Work to complete: Every line of the records that holds the word "wqpn" should be copied out.
** Opening Materials provided block **
-- ==== Sys2Proof/Machine/Rdma.lean ====
section
/-! DEFINITION. RDMA transport rows: connections, inbound packets, READ responses, acknowledgements and retransmission, work
requests and waits, rate control, the context cache and QPC_CMD (chapter RDMA Transport). -/

set_option Elab.async false

namespace Sys2Proof.Machine

/-! Work requests (Table 5.10). -/

/-- A work request as it stands in a send ring. -/
structure WorkRequest where
  opcode : Nat
  wait : Bool
  signal : Bool
  fence : Bool
  wgen : Nat
  wqpn : Nat
  wcnt : Nat
  invKey : Nat
  laddr : Nat
  len : Nat
  rkey : Nat
  raddr : Nat
  wrId : Nat
  deriving DecidableEq, Repr

def State.workRequest (s : State) (idx n : Nat) : WorkRequest :=
  let a := s.ctx idx Ctx.SQ_BASE + 64 * n
  let f := s.loadNat (a + 1) 1
  ⟨s.loadNat a 1, bitOf f 0, bitOf f 1, bitOf f 2, s.loadNat (a + 2) 2, s.loadNat (a + 4) 3, s.loadNat (a + 8) 4,
   s.loadNat (a + 12) 4, s.loadNat (a + 16) 8, s.loadNat (a + 24) 4, s.loadNat (a + 28) 4, s.loadNat (a + 32) 8,
   s.loadNat (a + 40) 8⟩

/-- R146: the 16-byte completion record at the next slot of a service queue pair's completion ring, which has as many
slots as the send ring (DEDUCED, log 10). -/
def State.completionRecord (s : State) (idx wrId status opcode moved : Nat) : State :=
  let slot := perSet s.rdma.cqSlot idx
  let rec' := leBytes 8 wrId ++ leBytes 1 status ++ leBytes 1 opcode ++ leBytes 2 0 ++ leBytes 4 moved
  (s.storeBytes (s.ctx idx Ctx.CQ_BASE + 16 * slot) rec').onRdma fun r =>
    { r with cqSlot := putPerSet r.cqSlot idx ((slot + 1) % max 1 (s.ctx idx Ctx.SQ_SIZE)) }

/-- One work request completes: CCNT advances (R139), and a signalled one of a service queue pair writes its record. -/
def State.completeWork (s : State) (idx wrId status opcode moved : Nat) (signal : Bool) : State :=
  let s := s.countCtx idx Ctx.CCNT
  if signal && s.ctx idx Ctx.SVC == 1 then s.completionRecord idx wrId status opcode moved else s

/-- What a waiting work request finds (R143, R144). -/
inductive WaitResult where
  | go | wait | invalid
  deriving DecidableEq, Repr

def State.evaluateWait (s : State) (w : WorkRequest) : WaitResult :=
  if !w.wait && w.opcode != 0x10 then .go else
  let j := qpnIndex w.wqpn
  let st := s.ctx j Ctx.STATE
  if st == qpFree || s.ctx j Ctx.GEN != w.wgen || st == qpError || st == qpDraining then .invalid
  else if 0 ≤ (BitVec.ofNat 32 (s.ctx j Ctx.CCNT) - BitVec.ofNat 32 w.wcnt).toInt then .go
  else .wait

/-- The work request that fails a queue pair: the one at the head of its send ring, or the started one that has a PSN. -/
inductive FailedWork where
  | head
  | psn (p : Nat)
  deriving DecidableEq, Repr

/-- A started work request has a PSN. -/
def Work.covers (w : Work) (p : Nat) : Bool := decide (psnSub p w.firstPsn < w.packets)

/-- R146, R113, Table 5.5: a queue pair enters Error, from Draining too (log 114): the work request that failed it completes with
its own status, every other one not complete, started or posted, with 0x01; its commands meet Table 3.5; an admin queue's failure
resets its controller (R77). -/
def State.toError (s : State) (idx : Nat) (cause : Option (FailedWork × Nat)) : State :=
  if !s.qpSends idx then s else
  let s := s.setCtx idx Ctx.STATE qpError
  let started := s.rdma.works.filter (·.qp == idx)
  let size := max 1 (s.ctx idx Ctx.SQ_SIZE)
  let posted := if s.ctx idx Ctx.SVC == 1 then
      (List.range ((s.ctx idx Ctx.SQ_TAIL + size - s.ctx idx Ctx.SQ_HEAD) % size)).map fun i => s.workRequest idx ((s.ctx idx Ctx.SQ_HEAD + i) % size)
    else []
  let status := fun hit : FailedWork → Bool => match cause with | some (f, st) => if hit f then st else 1 | none => 1
  let s := s.each started fun w s =>
    s.completeWork idx w.wrId (status fun f => match f with | .psn p => w.covers p | .head => false) w.opcode 0 w.signal
  let s := s.each posted.zipIdx fun (w, i) s => s.completeWork idx w.wrId (status fun f => f == .head && i == 0) w.opcode 0 w.signal
  let s := s.setCtx idx Ctx.SQ_HEAD (s.ctx idx Ctx.SQ_TAIL)
  let s := s.onRdma fun r => { r with
    works := r.works.filter (·.qp != idx)
    reads := r.reads.filter (·.qp != idx)
    sends := r.sends.filter (·.1 != idx)
    discarded := r.discarded.filter (·.1 != idx)
    waiting := r.waiting.filter (· != idx)
    stepTimers := r.stepTimers.filter (· != idx)
    rnrTimers := r.rnrTimers.filter (· != idx) }
  if s.ctx idx Ctx.SVC == 1 then s
  else if s.ctx idx Ctx.QID == 0 then s.resetController (s.ctx idx Ctx.CNTLID) true
  else s.abortCommands (s.ctx idx Ctx.CNTLID) (some (s.ctx idx Ctx.QID))

/-- Start one work request (R136, R137); a length above 2 MiB is a length error. -/
def State.startWork (s : State) (idx : Nat) (w : WorkRequest) : State :=
  if w.opcode = 3 then s.startRead idx w.len w.signal w.wrId
    ((readPieces (s.pmtu idx) w.len).map fun (o, n) => ⟨.memory (w.laddr + o), n, w.raddr + o, w.rkey⟩)
  else if w.opcode = 0x10 then
    s.onRdma fun r => { r with works := r.works ++ [⟨idx, r.nextWork, 0x10, w.signal, w.wrId, 0, 0, 0, 0⟩], nextWork := r.nextWork + 1 }
  else s.startSend idx w.opcode w.len w.signal w.wrId fun psn =>
    let bs := s.load (w.laddr % 2 ^ 48) w.len
    if w.opcode = 2 then .write psn w.raddr w.rkey bs
    else if w.opcode = 1 then .sendInvalidate psn bs w.invKey
    else .send psn bs

/-- R145: an earlier RDMA READ of the queue pair has not completed. -/
def State.readsOutstanding (s : State) (idx : Nat) : Bool := s.rdma.works.any fun w => w.qp == idx && w.opcode == 3

/-- A send ring is parked; WAIT_QPN, WAIT_GEN and WAIT_CNT name what it waits for, if it waits on a count (R143, Table 5.4). -/
def State.parkRing (s : State) (idx : Nat) (on : Option WorkRequest) : State :=
  let s := s.onRdma fun r => { r with waiting := idx :: r.waiting.filter (· != idx) }
  match on with
  | some w => ((s.setCtx idx Ctx.WAIT_QPN (2 ^ 24 + w.wqpn % 2 ^ 24)).setCtx idx Ctx.WAIT_GEN w.wgen).setCtx idx Ctx.WAIT_CNT w.wcnt
  | none => s

/-- R136, R143–R145: start a service send ring's work requests in order, as far as waits, fences and READ requests that are not
all sent let them; `fuel` is the entries the ring can hold. -/
def State.runRing (s : State) (idx : Nat) : Nat → State
  | 0 => s
  | n + 1 =>
    if s.ctx idx Ctx.STATE != qpReady || s.ctx idx Ctx.SQ_HEAD == s.ctx idx Ctx.SQ_TAIL then s else
    if s.readsWait idx then s.parkRing idx none else
    let w := s.workRequest idx (s.ctx idx Ctx.SQ_HEAD)
    match s.evaluateWait w with
    | .invalid => s.toError idx (some (.head, 5))
    | .wait => s.parkRing idx (some w)
    | .go =>
      if 2 ^ 21 < w.len then s.toError idx (some (.head, 6))
      else if w.fence && s.readsOutstanding idx then s.parkRing idx none
      else
        let s := (s.setCtx idx Ctx.WAIT_QPN (s.ctx idx Ctx.WAIT_QPN % 2 ^ 24)).startWork idx w
        (s.setCtx idx Ctx.SQ_HEAD ((s.ctx idx Ctx.SQ_HEAD + 1) % max 1 (s.ctx idx Ctx.SQ_SIZE))).runRing idx n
** Closing Materials provided block **
Solution to this task:
  wqpn : Nat
  let j := qpnIndex w.wqpn
  | some w => ((s.setCtx idx Ctx.WAIT_QPN (2 ^ 24 + w.wqpn % 2 ^ 24)).setCtx idx Ctx.WAIT_GEN w.wgen).setCtx idx Ctx.WAIT_CNT w.wcnt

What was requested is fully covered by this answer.